Look through the records below for the line with "(length_tokenOutput_le hneed htoken)" and the line with "have hruns := engineRuns_inPhase", then return those lines and all lines between, exactly.

__Task inputs__.
----

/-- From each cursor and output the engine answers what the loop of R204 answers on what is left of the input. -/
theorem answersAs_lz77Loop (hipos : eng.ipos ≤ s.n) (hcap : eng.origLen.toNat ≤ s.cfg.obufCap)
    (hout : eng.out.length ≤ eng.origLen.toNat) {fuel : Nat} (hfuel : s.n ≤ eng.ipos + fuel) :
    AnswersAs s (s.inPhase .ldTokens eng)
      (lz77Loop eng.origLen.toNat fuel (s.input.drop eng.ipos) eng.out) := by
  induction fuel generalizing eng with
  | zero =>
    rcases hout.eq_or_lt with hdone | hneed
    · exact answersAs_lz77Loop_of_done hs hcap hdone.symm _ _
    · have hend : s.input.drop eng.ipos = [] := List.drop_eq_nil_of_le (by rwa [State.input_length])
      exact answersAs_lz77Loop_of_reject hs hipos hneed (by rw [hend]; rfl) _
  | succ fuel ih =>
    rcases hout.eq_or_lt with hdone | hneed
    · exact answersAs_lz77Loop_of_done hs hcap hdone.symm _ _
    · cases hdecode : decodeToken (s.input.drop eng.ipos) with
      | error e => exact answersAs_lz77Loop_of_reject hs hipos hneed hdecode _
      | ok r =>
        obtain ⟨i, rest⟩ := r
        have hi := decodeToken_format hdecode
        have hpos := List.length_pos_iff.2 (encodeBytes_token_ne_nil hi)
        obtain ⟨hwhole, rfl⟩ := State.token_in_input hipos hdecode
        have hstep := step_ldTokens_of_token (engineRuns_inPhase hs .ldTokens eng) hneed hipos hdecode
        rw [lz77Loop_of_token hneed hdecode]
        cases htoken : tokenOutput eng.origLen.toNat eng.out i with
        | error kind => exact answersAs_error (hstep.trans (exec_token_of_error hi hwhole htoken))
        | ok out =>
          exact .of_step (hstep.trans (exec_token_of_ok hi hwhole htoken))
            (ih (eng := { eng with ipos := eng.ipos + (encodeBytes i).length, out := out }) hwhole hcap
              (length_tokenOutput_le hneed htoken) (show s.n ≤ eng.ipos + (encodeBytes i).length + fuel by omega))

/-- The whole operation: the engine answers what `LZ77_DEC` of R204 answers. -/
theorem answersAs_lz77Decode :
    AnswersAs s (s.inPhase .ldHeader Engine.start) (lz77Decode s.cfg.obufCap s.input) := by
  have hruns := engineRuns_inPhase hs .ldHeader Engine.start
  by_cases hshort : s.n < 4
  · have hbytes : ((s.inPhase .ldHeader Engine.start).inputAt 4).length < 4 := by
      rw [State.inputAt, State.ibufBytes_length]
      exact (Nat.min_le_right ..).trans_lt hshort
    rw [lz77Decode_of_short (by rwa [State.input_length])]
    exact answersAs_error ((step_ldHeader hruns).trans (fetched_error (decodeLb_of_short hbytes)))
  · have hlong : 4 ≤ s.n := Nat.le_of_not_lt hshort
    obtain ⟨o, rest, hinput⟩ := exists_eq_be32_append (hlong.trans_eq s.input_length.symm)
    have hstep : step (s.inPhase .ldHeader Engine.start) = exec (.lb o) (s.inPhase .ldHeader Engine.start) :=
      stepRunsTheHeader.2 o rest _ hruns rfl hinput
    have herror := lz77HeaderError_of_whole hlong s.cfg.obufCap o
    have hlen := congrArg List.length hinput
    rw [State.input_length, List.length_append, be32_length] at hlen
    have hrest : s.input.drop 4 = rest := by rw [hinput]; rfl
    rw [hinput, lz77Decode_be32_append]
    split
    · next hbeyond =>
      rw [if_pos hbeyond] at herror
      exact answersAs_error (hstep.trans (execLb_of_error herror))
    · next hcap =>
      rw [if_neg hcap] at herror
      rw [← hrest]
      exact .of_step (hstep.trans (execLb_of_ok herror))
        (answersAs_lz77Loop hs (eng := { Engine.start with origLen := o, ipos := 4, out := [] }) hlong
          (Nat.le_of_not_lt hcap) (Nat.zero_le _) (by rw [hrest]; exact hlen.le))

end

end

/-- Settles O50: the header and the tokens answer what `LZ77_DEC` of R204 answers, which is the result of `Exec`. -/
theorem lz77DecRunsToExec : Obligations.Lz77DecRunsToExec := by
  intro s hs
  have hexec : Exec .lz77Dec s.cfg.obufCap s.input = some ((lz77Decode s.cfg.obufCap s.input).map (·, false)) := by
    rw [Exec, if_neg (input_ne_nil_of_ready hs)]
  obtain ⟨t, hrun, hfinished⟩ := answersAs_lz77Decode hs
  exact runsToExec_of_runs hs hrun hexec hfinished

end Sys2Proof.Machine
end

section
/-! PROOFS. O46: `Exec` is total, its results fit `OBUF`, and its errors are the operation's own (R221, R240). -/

----

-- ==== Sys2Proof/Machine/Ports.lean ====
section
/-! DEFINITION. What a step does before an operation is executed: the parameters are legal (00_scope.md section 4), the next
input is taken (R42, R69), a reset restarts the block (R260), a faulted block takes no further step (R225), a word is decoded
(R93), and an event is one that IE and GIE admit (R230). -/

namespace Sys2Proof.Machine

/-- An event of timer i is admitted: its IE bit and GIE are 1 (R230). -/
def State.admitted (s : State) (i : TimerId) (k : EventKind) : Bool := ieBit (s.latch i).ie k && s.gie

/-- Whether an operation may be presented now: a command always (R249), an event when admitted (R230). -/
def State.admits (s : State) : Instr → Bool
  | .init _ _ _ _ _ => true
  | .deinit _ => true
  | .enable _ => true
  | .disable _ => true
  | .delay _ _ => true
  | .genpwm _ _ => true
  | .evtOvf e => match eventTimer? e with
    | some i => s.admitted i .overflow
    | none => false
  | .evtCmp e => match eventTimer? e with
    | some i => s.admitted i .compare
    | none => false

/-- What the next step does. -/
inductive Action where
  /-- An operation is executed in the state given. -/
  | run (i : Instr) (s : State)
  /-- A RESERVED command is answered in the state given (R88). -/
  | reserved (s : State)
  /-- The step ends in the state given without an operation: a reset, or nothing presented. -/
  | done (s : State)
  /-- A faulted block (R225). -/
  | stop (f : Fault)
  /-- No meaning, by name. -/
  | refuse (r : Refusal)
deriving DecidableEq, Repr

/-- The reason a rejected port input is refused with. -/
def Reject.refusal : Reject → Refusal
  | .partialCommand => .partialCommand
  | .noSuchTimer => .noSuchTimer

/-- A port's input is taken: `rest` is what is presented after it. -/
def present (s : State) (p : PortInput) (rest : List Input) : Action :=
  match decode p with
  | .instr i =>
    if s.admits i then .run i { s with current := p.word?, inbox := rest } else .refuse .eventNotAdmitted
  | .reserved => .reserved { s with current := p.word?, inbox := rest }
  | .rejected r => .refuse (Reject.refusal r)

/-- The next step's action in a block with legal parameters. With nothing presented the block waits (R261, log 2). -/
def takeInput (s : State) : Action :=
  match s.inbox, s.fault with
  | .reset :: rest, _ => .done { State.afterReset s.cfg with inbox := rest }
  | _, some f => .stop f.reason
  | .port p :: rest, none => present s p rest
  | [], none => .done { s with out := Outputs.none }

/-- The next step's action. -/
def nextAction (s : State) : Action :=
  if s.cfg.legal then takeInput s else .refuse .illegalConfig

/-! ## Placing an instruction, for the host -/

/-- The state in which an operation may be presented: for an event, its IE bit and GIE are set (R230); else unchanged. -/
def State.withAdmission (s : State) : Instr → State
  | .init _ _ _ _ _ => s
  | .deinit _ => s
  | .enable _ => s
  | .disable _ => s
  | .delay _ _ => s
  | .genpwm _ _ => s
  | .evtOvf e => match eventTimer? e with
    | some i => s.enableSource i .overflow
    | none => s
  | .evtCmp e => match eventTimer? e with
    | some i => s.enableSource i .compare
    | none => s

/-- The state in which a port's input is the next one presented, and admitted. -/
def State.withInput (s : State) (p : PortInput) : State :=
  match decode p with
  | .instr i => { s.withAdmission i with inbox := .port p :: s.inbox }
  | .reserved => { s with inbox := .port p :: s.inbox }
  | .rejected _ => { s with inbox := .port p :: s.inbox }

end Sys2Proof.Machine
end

----

__Answer for this exercise__.
              (length_tokenOutput_le hneed htoken) (show s.n ≤ eng.ipos + (encodeBytes i).length + fuel by omega))

/-- The whole operation: the engine answers what `LZ77_DEC` of R204 answers. -/
theorem answersAs_lz77Decode :
    AnswersAs s (s.inPhase .ldHeader Engine.start) (lz77Decode s.cfg.obufCap s.input) := by
  have hruns := engineRuns_inPhase hs .ldHeader Engine.start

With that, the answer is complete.